When a module named spam is imported, the interpreter first searches for a built-in module with that name. If not found, it then searches for a file named spam.py in a list of directories given by the variable sys.pathsys.path is initialized from these locations:

  • the directory containing the input script (or the current directory).
  • PYTHONPATH (a list of directory names, with the same syntax as the shell variable PATH).
  • the installation-dependent default.

(from the documentation)

If there is a bar object (which could be anything from a function to a submodule) it can be accessed like a member: foo.bar. You can also import several modules in one line by doing import foo, bar, but it is considered good practice to put each import in a single line.

2. import foo.bar

This makes foo.bar available without importing other stuff from foo. The difference from import foo is that if foo also had a baz member, it won’t be accessible.

3. from foo import bar

This statement imports bar which could be anything that is declared in the module. It could be a function definition, a class (albeit a not-conventionally-named class) or even a submodule (which make foo a package). Notice that if bar is a submodule of foo, this statement acts as if we simply imported bar (if it was in Python’s search path). This means that a bar object is created, and its type is 'module'. No foo object is created in this statement.

Multiple members of foo can be imported in the same line like so:

4. from foo import bar, baz

The meaning of this is pretty intuitive: it imports both bar and baz from the module foo. bar and baz aren’t neccessarily the same types: baz could be a submodule and bar could be function, for that matter. Unlike importing unrelated modules, it’s perfectly acceptable to import everything from one module in the same line.

5. from foo import *

Sometimes foo contains so many things, that it becomes cumbersome to import them manually. Instead, you can just import * to import them all at the same time. Don’t do this unless you know what you’re doing! It may seem convenient to just import * instead of specific members, but it is considered bad practice. The reason is that you are in fact “contaminating” your global namespace. Imagine that you do import * on a package where someone unwittingly declared the following function:

1
2
def list():
    raise RuntimeError("I'm rubber, you're glue!")
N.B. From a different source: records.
-- ==== Sys2Proof/Machine/Region.lean ====
section
/-! DEFINITION. Regions (R38 to R47, R122 to R124, R127, R128): the store buffer and log, the commit point and the
drain, the checkpoint, the abort, and the loads and stores of a hart. -/

namespace Sys2Proof.Machine

/-- A region is open on the hart: a task runs in U mode (R119). -/
def State.inRegion (s : State) (h : Nat) : Bool := (s.hart h).mode == .u && (s.taskOf h).isSome

/-! ## Tiles of a task (R221, R222, R230) -/

def State.tile (s : State) (p t : Nat) : Tile := (s.pair p).tiles.get t default
def State.setTile (s : State) (p t : Nat) (x : Tile) : State := s.modPair p fun k => { k with tiles := k.tiles.put t x }

/-- Give a physical tile back. -/
def State.freeTile (s : State) (p t : Nat) : State := s.modPair p fun k => { k with tiles := k.tiles.drop t }

/-- The physical tile of m`n` of a task. -/
def Task.phys (t : Task) (n : Nat) : Nat := t.tiles.getD n 0

def freeShadows (s : State) (p : Nat) : List (Nat × Nat) → State
  | [] => s
  | (_, q) :: r => freeShadows (s.freeTile p q) p r

/-- Copy every shadow that was taken back to its tile (R44). -/
def restoreShadows (s : State) (p : Nat) (t : Task) : List (Nat × Nat) → State
  | [] => s
  | (n, q) :: r =>
    let s := if t.region.uncopied.contains n then s
      else s.setTile p (t.phys n) { s.tile p q with owner := (s.tile p (t.phys n)).owner }
    restoreShadows s p t r

def releasePins (s : State) (c : Nat) : List Nat → State
  | [] => s
  | n :: r => releasePins (s.releasePin c n) c r

/-- Take the arrival of an operation back: a gang whose rows have not begun to stream waits again, and one without arrivals
is gone, but for one that still awaits members to discard (R236). -/
def withdraw (id : Nat) (gs : List Gang) : List Gang :=
  let gs := gs.map fun g =>
    if (g.arrivals.any fun a => a.2 == id) then
      { g with arrivals := g.arrivals.filter fun a => a.2 != id, started := g.started && g.rows.isSome,
               lead := if g.rows.isSome then g.lead else none }
    else g
  gs.filter fun g => !g.arrivals.isEmpty || g.bad

/-- Let every gang of a cluster with an operation in its engines meet again. -/
def State.retryGangs (s : State) (c : Nat) : State :=
  ((List.range 4).flatMap fun i => (s.pair (c * 4 + i)).ops).foldl
    (fun s o => if o.kind = .mmag then s.post (.gangRendezvous c (o.gang.extractLsb' 10 8).toNat) else s) s

def freeTiles (s : State) (p : Nat) : List Nat → State
  | [] => s
  | t :: r => freeTiles (s.freeTile p t) p r

/-- The tiles of a task that ended are free, and with them its hold on spill stages, once its last operation has completed
(R163). -/
def State.leaveTiles (s : State) (h : Word) : State :=
  match s.task? h with
  | none => s
  | some t => match t.state, t.pair with
    | .stopping, some p =>
      if (s.pair p).ops.any fun o => o.task == h then s
      else (dropLifts (freeTiles s p t.tiles) t.cluster t.lift.axes).dropTask h
    | _, _ => s

/-- Take an operation out of its engine: pins and operation shadow freed, its arrival at a gang withdrawn (R236, R238);
what waits for it may start. -/
def State.removeOp (s : State) (p : Nat) (o : Op) : State :=
  let s := s.modPair p fun k => { k with ops := k.ops.filter fun q => q.id != o.id }
  let s := match o.shadow with | some q => s.freeTile p q | none => s
  let s := s.modCluster (clusterOfPair p) fun k => { k with gangs := withdraw o.id k.gangs }
  let s := releasePins s (clusterOfPair p) o.pins
  ((if o.kind = .mmag then s.retryGangs (clusterOfPair p) else s).post (.tileOpStart p)).leaveTiles o.task

def removeOps (s : State) (p : Nat) : List Op → State
  | [] => s
  | o :: r => removeOps (s.removeOp p o) p r

/-! ## The commit point (R42, R79) -/

/-- Perform committed entries in program order. A release fence orders what the program order already orders. -/
def drain (s : State) (h : Nat) : List Entry → State
  | [] => s
  | .store size _ _ data pa gpa :: r =>
    drain (s.perform (some h) (s.partOf (clusterOf h)) pa gpa (leBytes size data.toNat)) h r
  | .release _ :: r => drain s h r

/-- All committed stores of the task on the hart are performed (STORE_DRAIN_DONE). -/
def State.drainTask (s : State) (h : Nat) : State :=
  match s.taskOf h with
  | none => s
  | some t =>
    (drain s h t.region.undrained).modTaskOf h fun t => { t with region := { t.region with undrained := [] } }

/-- The region shadows of the hart's task are freed. -/
def State.dropShadows (s : State) (h : Nat) : State :=
  match s.taskOf h with
  | some t => match t.pair with | some p => freeShadows s p t.region.shadows | none => s
  | none => s

/-- The checkpoint of the region that opens at `pc` (R40): the tiles as the effect of the closing instruction left them, so no
shadow of that effect stays. -/
def State.checkpoint (s : State) (h : Nat) (pc : Word) : State :=
  (s.dropShadows h).modTaskOf h fun t =>
    { t with region := { t.region with ckpt := { pc := pc, ctx := (s.hart h).ctx, lift := t.lift, group := t.group },
                                       shadows := [], uncopied := [], imgShadow := [] } }

/-- Commit the open region: its stores can no longer be undone, its shadows are freed, and the region state counts the
commit point (R42, R124). -/
def State.commit (s : State) (h : Nat) (code : BitVec 2) : State :=
  (s.dropShadows h).modTaskOf h fun t => { t with eccAt := [], region :=
    { t.region with undrained := t.region.undrained ++ t.region.buf ++ t.region.log, buf := [], log := [],
                    shadows := [], uncopied := [], imgShadow := [], close := code, rst := 0,
                    rseq := t.region.rseq + 1 } }

/-- Close the open region of a hart and open the next at `pc`: commit, drain, checkpoint (R38, R43). A close clears the
reservation except where `sc` closes (R403). Without an open region nothing happens (R127). -/
def State.closeRegion (s : State) (h : Nat) (code : BitVec 2) (pc : Word) (keepResv : Bool) : State :=
  if s.inRegion h then
    let s := ((s.commit h code).drainTask h).checkpoint h pc
    if keepResv then s else s.modHart h fun x => { x with resv := none }
  else s

/-! ## The abort (R44) -/

/-- Groups closed in the region that aborts are discarded. -/
def keepGroups (t : Task) : List (BitVec 16) :=
  t.openGroups.filter fun g => decide ((t.group - t.region.ckpt.group).toNat ≤ (g - t.region.ckpt.group).toNat)
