-- ==== Sys2Proof/Machine/CopyOps.lean ====
section
/-! DEFINITION. The stage and copy instructions (R204 to R218). -/

namespace Sys2Proof.Machine

/-! ## Stages -/

/-- The cluster of the acting hart. -/
def State.here (s : State) : Nat := clusterOf s.cur

def stageNo (w : Word) : Nat := bits w 0 6

/-- A stage fault reports the register that named the stage (R206). -/
def stageTrap (sub : Nat) (w : Word) : Exc := .trap 31 sub w

/-- A hart of the cluster waits on the stage in `stwait` (R207). -/
def State.stwaiter (s : State) (c n : Nat) : Bool :=
  s.harts.any fun e => clusterOf e.1 == c && match e.2.waiting with
    | some { instr := .stwait _ rs1 _, .. } => stageNo (e.2.ctx.xreg rs1) == n
    | _ => false

/-- Footprints of two stages overlap (R207). -/
def overlaps (b1 n1 b2 n2 : Nat) : Bool := decide (b1 < b2 + n2) && decide (b2 < b1 + n1)

/-- A stage as `stdef` leaves it (R196, R207). -/
def newStage (size base : Nat) : Stage := { (default : Stage) with defined := decide (size ≠ 0), size := size, base := base }

/-- The geometry word of `stdef` is refused by check 1 (R207). -/
def badGeometry (g : Word) : Bool :=
  let size := bits g 32 32
  let base := bits g 0 22
  bits g 22 10 != 0 ||
    (size != 0 && (base % 64 != 0 || size % 64 != 0 || decide (size > 2 ^ 20) || decide (base + 2 * size > 2 ^ 22)))

def execStdef (rs1 rs2 : Reg) (s : State) : Result :=
  runClosing false (.stdef rs1 rs2) s fun s =>
    let a := s.x rs1
    let n := stageNo a
    let g := s.x rs2
    let size := bits g 32 32
    let base := bits g 0 22
    let c := s.here
    if badGeometry g then .error (stageTrap 0x08 a)
    else if (s.stage c n).lifts > 0 then .error (stageTrap 0x09 a)
    else if s.stageBusy c n || s.stwaiter c n then .error (stageTrap 0x06 a)
    else if size ≠ 0 ∧ (s.cluster c).stages.any fun e =>
        e.1 != n && e.2.defined && overlaps base (2 * size) e.2.base (2 * e.2.size) then .error (stageTrap 0x07 a)
    else .ok (s.setStage c n (if size = 0 then newStage 0 0 else newStage size base))

def execStarm (rd rs1 rs2 : Reg) (s : State) : Result :=
  runClosing false (.starm rd rs1 rs2) s fun s =>
    let a := s.x rs1
    let n := stageNo a
    let c := s.here
    let t := s.stage c n
    let v := s.x rs2
    if !t.defined then .error (stageTrap 0x01 a)
    else if t.lifts > 0 then .error (stageTrap 0x09 a)
    else if t.armed || t.prefetch then .error (.wait .long)
    else if v = 0 ∨ v.toNat % 64 ≠ 0 ∨ v.toNat > t.size then .error (stageTrap 0x05 a)
    else if t.count.toNat > v.toNat then .error (stageTrap 0x04 a)
    else .ok ((s.setX rd (t.gen.setWidth 64)).armStage c n (v.setWidth 32))

def execStwait (rd rs1 rs2 : Reg) (s : State) : Result :=
  runOpen (.stwait rd rs1 rs2) s fun s =>
    let a := s.x rs1
    let t := s.stage s.here (stageNo a)
    if !t.defined then .error (stageTrap 0x01 a)
    else if t.gen = (s.x rs2).setWidth 16 then .error (.wait .long)
    else .ok (s.setX rd (t.gen.setWidth 64))

/-- `stgen` reads word 1 when bit 8 of x[rs1] is set, else word 0 (R210). -/
def execStgen (rd rs1 : Reg) (s : State) : Result :=
  runOpen (.stgen rd rs1) s fun s =>
    let a := s.x rs1
    let t := s.stage s.here (stageNo a)
    .ok (s.setX rd (if a.getLsbD 8 then t.word1 else t.word0))

/-- `hoist` with a pin held waits, and takes place at the instant the last pin is released (R195). -/
def execHoist (rd rs1 : Reg) (s : State) : Result :=
  runClosing false (.hoist rd rs1) s fun s =>
    match s.me.waiting with
    | some { kind := .queued, reply := some (.value v), .. } => .ok (s.setX rd v)
    | _ =>
    let a := s.x rs1
    let n := stageNo a
    let c := s.here
    let t := s.stage c n
    if !t.defined then .error (stageTrap 0x01 a)
    else if t.lifts > 0 then .error (stageTrap 0x09 a)
    else if t.pins > 0 then
      .error (.hold (s.modStage c n fun t =>
        { t with hoisters := if t.hoisters.contains s.cur then t.hoisters else t.hoisters ++ [s.cur] }) .queued)
    else
      let s := (s.modStage c n fun t => { t.hoist with hoisters := t.hoisters.erase s.cur }).retryPrefetches c
      .ok (s.setX rd ((s.stage c n).gen.setWidth 64))

/-! ## Issue of copies (R212 to R215) -/

def copyMask (w : Word) : Nat := bits w 37 8

/-- Check 1 on the fields of the copy word. -/
def badFields (k : CopyKind) (w : Word) : Bool :=
  bits w 6 2 != 0 || (k != .cpyx && bits w 45 19 != 0) || (k != .broadcast && copyMask w != 0) ||
    (k == .broadcast && copyMask w == 0) || copyLen w == 0 ||
    (if k = .gather then decide (copyLen w > 256) else decide (copyLen w > 16384))

/-- Check 1 on an address: in the device windows, only in one that R213 permits. -/
def badWindow (k : CopyKind) (a : Word) : Bool :=
  inWindows a && !(match k with
    | .cpyx | .broadcast => inVaultWindow a || inStageWindow a
    | .gather => false
    | .cpyin | .cpyout | .fetch => inVaultWindow a)

/-- The clusters of a broadcast mask (R212). -/
def maskClusters (c mask : Nat) : List Nat :=
  ((List.range 8).filter fun i => mask / 2 ^ i % 2 == 1).map fun i => meadowOf c * 8 + i

/-- Check 3 (R192): the destination clusters of this package, or the refusal. -/
def State.copyTargets (s : State) (c : Nat) (k : CopyKind) (w : Word) : Option (List Nat) :=
  match k with
  | .cpyx =>
    let chip : BitVec 12 := BitVec.ofNat 12 (copyChip w)
    if s.permits c chip (copyDcl w) then some (if chip = s.chip then [copyDcl w] else []) else none
  | .broadcast =>
    let ds := maskClusters c (copyMask w)
    let inPart := match (s.partOf c).bind s.parts.find with
      | some p => ds.all fun d => p.clusters.getLsbD d
      | none => ds.all fun d => d == c
    if inPart && ds.all fun d => s.permits c s.chip d then some ds else none
  | .cpyin | .cpyout | .gather | .fetch => some []

def sumLens : List (Word × Nat) → Nat
  | [] => 0
  | e :: r => e.2 + sumLens r

/-- The destination of the command is, or is among others, a numbered stage of the issuing cluster. -/
def localDest (s : State) (c : Nat) (k : CopyKind) (w : Word) : Bool :=
  match k with
  | .cpyin | .gather | .fetch => true
  | .cpyx => copyChip w == s.chip.toNat && copyDcl w == c
  | .broadcast => (maskClusters c (copyMask w)).contains c
  | .cpyout => false

/-- Check 4 (R213, R215): the subcode of cause 31. -/
def State.copyStageFault (s : State) (c : Nat) (k : CopyKind) (w a : Word) (total : Nat) : Option Nat :=
  let t := s.stage c (copyStage w)
  let dst := localDest s c k w
  if (dst || k == .cpyout) && !t.defined then some 0x01
  else if dst && t.lifts > 0 then some 0x09
  else if (dst || k == .cpyout) && decide (copyOff w + total > t.size) then some 0x02
  else if inStageWindow a then
    let o := a.toNat - 0x7F4000000000
    let t := s.stage c (o / 2 ^ 20)
    if !t.defined then some 0x01 else if o % 2 ^ 20 + total > t.size then some 0x02 else none
  else none

/-- The command that an instruction issues. -/
def State.copyCommand (s : State) (k : CopyKind) (w a : Word) (gather : List (Word × Nat)) (targets : List Nat)
    (total : Nat) : CopySlot :=
  { seq := 0, state := 1, cause := 0, sub := 0, done := 0, total := total, kind := k, task := s.me.task.getD 0,
    hart := s.cur, word := w, satp := s.me.sys.satp, mode := s.me.mode, addr := a, gather := gather, targets := targets,
    out := false, heldOn := none }

/-- The list of a `cpygath`, read once: an instruction that waits goes on with what it has read (R214). -/
def State.readList (s : State) (w a : Word) : Except Exc (State × List (Word × Nat)) :=
  match s.me.waiting with
  | some { kind := .listed l, .. } => .ok (s, l)
  | _ => do
    let (s, bs) ← s.load a (copyLen w * 16) 16
    match gatherList (gatherEntries (copyLen w) bs) with
    | .error sub => throw (.trap 50 sub w)
    | .ok l => pure (s, l)

/-- How a copy instruction waits for a slot or a hold (R215). -/
def CopyKind.waits (k : CopyKind) (list : List (Word × Nat)) : WaitKind := if k = .gather then .listed list else .long

/-- Issue a copy: the checks of R215 in order, then the command queued and its ticket in rd. -/
def State.issueCopy (s : State) (k : CopyKind) (rd rs1 rs2 : Reg) : Except Exc State := do
  let a := s.x rs1
  let w := s.x rs2
  let c := s.here
  let refuse := fun (sub : Nat) => (Exc.trap 50 sub w)
  if badFields k w || badWindow k a then throw (refuse 0x06)
  if k ≠ .gather ∧ (!canonicalRange a (copyLen w * 64) ∨ a.toNat % 64 ≠ 0) then throw (refuse 0x02)
  if k = .gather ∧ (!canonicalRange a (copyLen w * 16) ∨ a.toNat % 16 ≠ 0) then throw (refuse 0x02)
  let (s, list) ← if k = .gather then s.readList w a else pure (s, [])
  let total := if k = .gather then sumLens list else copyLen w * 64
  match s.copyTargets c k w with
  | none => throw (refuse 0x01)
  | some ds =>
    if ds.any s.former.contains then throw (refuse 0x08)
    match s.copyStageFault c k w a total with
    | some sub => throw (Exc.trap 31 sub w)
    | none =>
      if localDest s c k w && (s.stage c (copyStage w)).prefetch && !(freeSlots (s.cluster c)).isEmpty then throw (.wait (k.waits list))
      match s.allocSlot c (s.copyCommand k w a list ds total) with
      | none => throw (.wait (k.waits list))
      | some (s, n) => pure (s.setX rd ((s.slot c n).ticket n))

def execCpyin (rd rs1 rs2 : Reg) (s : State) : Result :=
  runClosing false (.cpyin rd rs1 rs2) s fun s => s.issueCopy .cpyin rd rs1 rs2
def execCpyout (rd rs1 rs2 : Reg) (s : State) : Result :=
  runClosing false (.cpyout rd rs1 rs2) s fun s => s.issueCopy .cpyout rd rs1 rs2
def execCpyx (rd rs1 rs2 : Reg) (s : State) : Result :=
  runClosing false (.cpyx rd rs1 rs2) s fun s => s.issueCopy .cpyx rd rs1 rs2
def execCpygath (rd rs1 rs2 : Reg) (s : State) : Result :=
  runClosing false (.cpygath rd rs1 rs2) s fun s => s.issueCopy .gather rd rs1 rs2
def execCpybc (rd rs1 rs2 : Reg) (s : State) : Result :=
  runClosing false (.cpybc rd rs1 rs2) s fun s => s.issueCopy .broadcast rd rs1 rs2

/-! ## Following a command (R216, R217) -/

/-- The command a ticket names: its slot number, or none when it was reclaimed; the trap of R216. -/
def State.ticket (s : State) (t : Word) : Except Exc (Option Nat) :=
  if t.getLsbD 31 = false ∨ bits t 32 32 ≠ 0 ∨ bits t 24 7 ≠ 0 then .error (.trap 50 0x07 t)
  else
    let n := bits t 0 8
    if (s.slot s.here n).seq.toNat = bits t 8 16 then .ok (some n) else .ok none

/-- The status word of a reclaimed command (R190, R216). -/
def doneStatus : Word := 4

def execCpwait (rd rs1 : Reg) (s : State) : Result :=
  runOpen (.cpwait rd rs1) s fun s => do
    match ← s.ticket (s.x rs1) with
    | none => pure (s.setX rd doneStatus)
    | some n =>
      let x := s.slot s.here n
      match x.state with
      | 5 => throw (.trapAfter (s.freeSlot s.here n) x.cause x.sub (s.x rs1))
      | 6 => pure ((s.freeSlot s.here n).setX rd x.status)
      | 1 | 2 | 3 => throw (.wait .long)
      | _ => pure (s.setX rd x.status)

def execCpqry (rd rs1 : Reg) (s : State) : Result :=
  runOpen (.cpqry rd rs1) s fun s => do
    match ← s.ticket (s.x rs1) with
    | none => pure (s.setX rd doneStatus)
    | some n =>
      let x := s.slot s.here n
      let t := if x.state = 5 ∨ x.state = 6 then s.freeSlot s.here n else s
      pure (t.setX rd x.status)

def execCpcan (rd rs1 : Reg) (s : State) : Result :=
  runClosing false (.cpcan rd rs1) s fun s => do
    match ← s.ticket (s.x rs1) with
    | none => pure (s.setX rd 0)
    | some n =>
      let x := s.slot s.here n
      if x.unfinished then pure ((s.stopSlot s.here n 6).setX rd 1)
      else
        let t := if x.state = 5 ∨ x.state = 6 then s.freeSlot s.here n else s
        pure (t.setX rd 0)

end Sys2Proof.Machine
end

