-- ==== Sys2Proof/Machine/Rings.lean ====
section
/-! DEFINITION. Posting fault reports to the host and their acknowledgement (R353 to R355). -/

namespace Sys2Proof.Machine

def State.setRing (s : State) (r : Nat) (x : Ring) : State := { s with rings := s.rings.put r x }

/-- The function whose host memory holds a ring. -/
def ringFn (r : Nat) : Nat := r - 2

/-- A translated host address enters the cache of the die that asked for it: 1,024 entries, the oldest leaving first (R385;
log 60). -/
def State.fillAts (s : State) (die fn : Nat) (pasid : Option Nat) (page : Nat) : State :=
  let e : AtsEntry := { die := die, fn := fn, pasid := pasid, page := page }
  if s.ats.contains e then s
  else { s with ats := e :: ((s.ats.filter fun x => x.die == die).take 1023 ++ s.ats.filter fun x => x.die != die) }

/-- The translations of a host access of `n` bytes by a die. -/
def State.hostTranslate (s : State) (die fn : Nat) (pasid : Option Nat) (a : Word) (n : Nat) : State :=
  (List.range ((a.toNat % 4096 + n + 4095) / 4096)).foldl (fun s i => s.fillAts die fn pasid (a.toNat / 4096 + i)) s

/-- Bytes written to host memory by the device. -/
def State.hostWrite (s : State) (fn : Nat) (pasid : Option Nat) (a : Word) (bs : List Byte) : State :=
  s.setBytes (hostAddr fn pasid a.toNat) bs

def State.hostRead (s : State) (fn : Nat) (pasid : Option Nat) (a : Word) (n : Nat) : List Byte :=
  s.bytes (hostAddr fn pasid a.toNat) n

/-- A ring that has a report to post and room for it. -/
def Ring.canPost (x : Ring) : Bool := !x.held.isEmpty && x.posted.length ≤ Config.ringRoom

/-- A round is over for every ring that could still post. -/
def State.roundOver (s : State) : Bool := s.rings.all fun e => !e.2.canPost || e.2.used ≥ e.2.weight

def State.newRound (s : State) : State := { s with rings := s.rings.mapVal fun _ x => { x with used := 0 } }

/-- The oldest report of a ring goes to host memory. -/
def State.postOne (s : State) (r : Nat) : State :=
  let x := s.ring r
  match x.held with
  | [] => s
  | y :: rest =>
    let s := s.hostTranslate (y.origin / 64) (ringFn r) none (x.base + wordOf (64 * ((y.seq - 1) % (Config.ringRoom + 1)))) 64
    let s := s.hostWrite (ringFn r) none (x.base + wordOf (64 * ((y.seq - 1) % (Config.ringRoom + 1)))) y.bytes
    s.setRing r { x with held := rest, posted := x.posted ++ [y], used := x.used + 1 }

/-- REPORT_POST (R355): the oldest report of the ring is posted, when the round lets the ring post and it has room. -/
def execReportPost (r : Nat) (s : State) : Result :=
  if !(s.ring r).canPost then .next s
  else if (s.ring r).used < (s.ring r).weight then .next (s.postOne r)
  else if s.roundOver then .next (s.newRound.postOne r)
  else .next (s.post (.reportPost r))

/-! ## Acknowledgement (R354) -/

/-- Two reports of one ring concern the same page. -/
def samePage (x y : Report) : Bool :=
  x.part == y.part && x.stage == y.stage &&
    (if x.stage = 2 then x.gpa.toNat / 4096 == y.gpa.toNat / 4096 else x.va.toNat / 4096 == y.va.toNat / 4096)

/-- Held on one of these reports of the ring. -/
def heldAmong (r : Nat) (seqs : List Nat) : Option (Nat × Nat) → Bool
  | some (q, n) => q == r && seqs.contains n
  | none => false

/-- Each held task is re-queued at its region start (R44). -/
def releaseTasks (r : Nat) (seqs : List Nat) : List (Nat × Task) → State → State
  | [], s => s
  | (k, t) :: rest, s =>
    releaseTasks r seqs rest
      (if t.state = .paged ∧ heldAmong r seqs t.heldOn then
        (s.modTask (wordOf k) fun t => { t with heldOn := none }).makeReady (wordOf k)
      else s)

/-- Each held command resumes from its done count. -/
def releaseCopies (r : Nat) (seqs : List Nat) (c : Nat) : List (Nat × CopySlot) → State → State
  | [], s => s
  | (n, x) :: rest, s =>
    releaseCopies r seqs c rest
      (if x.state = 3 ∧ heldAmong r seqs x.heldOn then
        (s.setSlot c n { x with state := 2, heldOn := none }).post (.copyBeatWrite c (.own n))
      else s)

/-- Harts in S or M mode that wait on such a page make their access again (R401). -/
def releaseHarts (r : Nat) (seqs : List Nat) (s : State) : State :=
  { s with harts := s.harts.mapVal fun _ x => match x.waiting with
      | some w => match w.kind with
        | .page q n => if q = r ∧ seqs.contains n then { x with waiting := none } else x
        | _ => x
      | none => x }

/-- Completion records held on such a page are written (R405). -/
def releaseLaunches (r : Nat) (seqs : List Nat) : List (Nat × Launch) → State → State
  | [], s => s
  | (k, l) :: rest, s =>
    releaseLaunches r seqs rest
      (if heldAmong r seqs l.heldOn then (s.modLaunch k fun l => { l with heldOn := none }).post (.completionPost k) else s)

def releaseAll (r : Nat) (seqs : List Nat) (s : State) : State :=
  let s := releaseTasks r seqs s.tasks s
  let s := s.clusters.foldl (fun s e => releaseCopies r seqs e.1 e.2.slots s) s
  releaseLaunches r seqs s.launches (releaseHarts r seqs s)

/-- A report is acknowledged; every task and command held on its page is released. -/
def State.applyAck (s : State) (r seq : Nat) : State :=
  let x := s.ring r
  match x.posted.find? fun y => y.seq == seq with
  | none => s
  | some y =>
    let s := (s.setRing r { x with posted := x.posted.filter fun z => z.seq != seq }).post (.reportPost r)
    if r = ringTerminal then s
    else releaseAll r (((x.posted ++ x.held).filter fun z => samePage y z).map fun z => z.seq) s

/-- The partition of the report is past step 1 of a stop: an acknowledgement is kept until it resumes or is restored (R372). -/
def State.ackPart (s : State) (r seq : Nat) : Option Nat :=
  match (s.ring r).posted.find? fun y => y.seq == seq with
  | none => none
  | some y => if s.halting y.origin then s.partOf y.origin else none

/-- RING_ACK. -/
def execRingAck (r seq : Nat) (s : State) : Result :=
  .next (match s.ackPart r seq with
    | some p => s.modPart p fun x => { x with acks := x.acks ++ [(r, seq)] }
    | none => s.applyAck r seq)

/-- The acknowledgements that were kept are applied, in the order of arrival. -/
def State.applyAcks (s : State) (p : Nat) : State :=
  match s.parts.find p with
  | none => s
  | some x => x.acks.foldl (fun s a => s.applyAck a.1 a.2) (s.modPart p fun x => { x with acks := [] })

end Sys2Proof.Machine
end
When you do import *, this list definition will override the global, built-in list type and you’ll get very, very unexpected errors. So it’s always better to know exactly what you’re importing. If you’re importing too much stuff from a certain package, you can either just suck it up or just import the package itself (import foo) and use the foo qualifier for every use. An interesting good use for import * is in Django settings file hierarchy. It’s convenient there because you actually do want to manipulate the global namespace with imported settings.

6. from foo import bar as fizz

This one is far less common than what we covered so far, but still well known. It acts like from foo import bar, except instead of creating a bar object, it creates a fizz module with the same meaning. There are two main reasons to use this kind of statement: the first is when you’re importing two similarly named objects from two different modules. You then use import as to differentiate them, like so:

1
2
from xml import Parser as XmlParser
from json import Parser as JsonParser

The other reason, which I’ve seen used a few times is when you import a lone-named function (or class) and use it extensively throughout your code and want to shorten its name.

7. from .foo import bar

Well, this escalated quickly.

This one is pretty rare and a lot of people are completely unaware of it. The only difference in this statement is that it uses a modified search path for modules. Namely, instead of searching the entire PYTHONPATH, it searches in the directory where the importing file lives. So if you have two files called fizz.py and foo.py, you can use this import in fizz, and it will import the correct file, even if you have another foo module in your PYTHONPATH. What is this good for? Well, sometime you create modules with generic names like common, but you might also have a common package in the base of your project. Instead of giving different names, you can explicitly import the one closest to you. You can also use this method to load modules from an ancestor in the directory tree by putting several dots. For example, from ..foo import Foo will search one directory up, from ...foo import Foo will search two directories up, etc.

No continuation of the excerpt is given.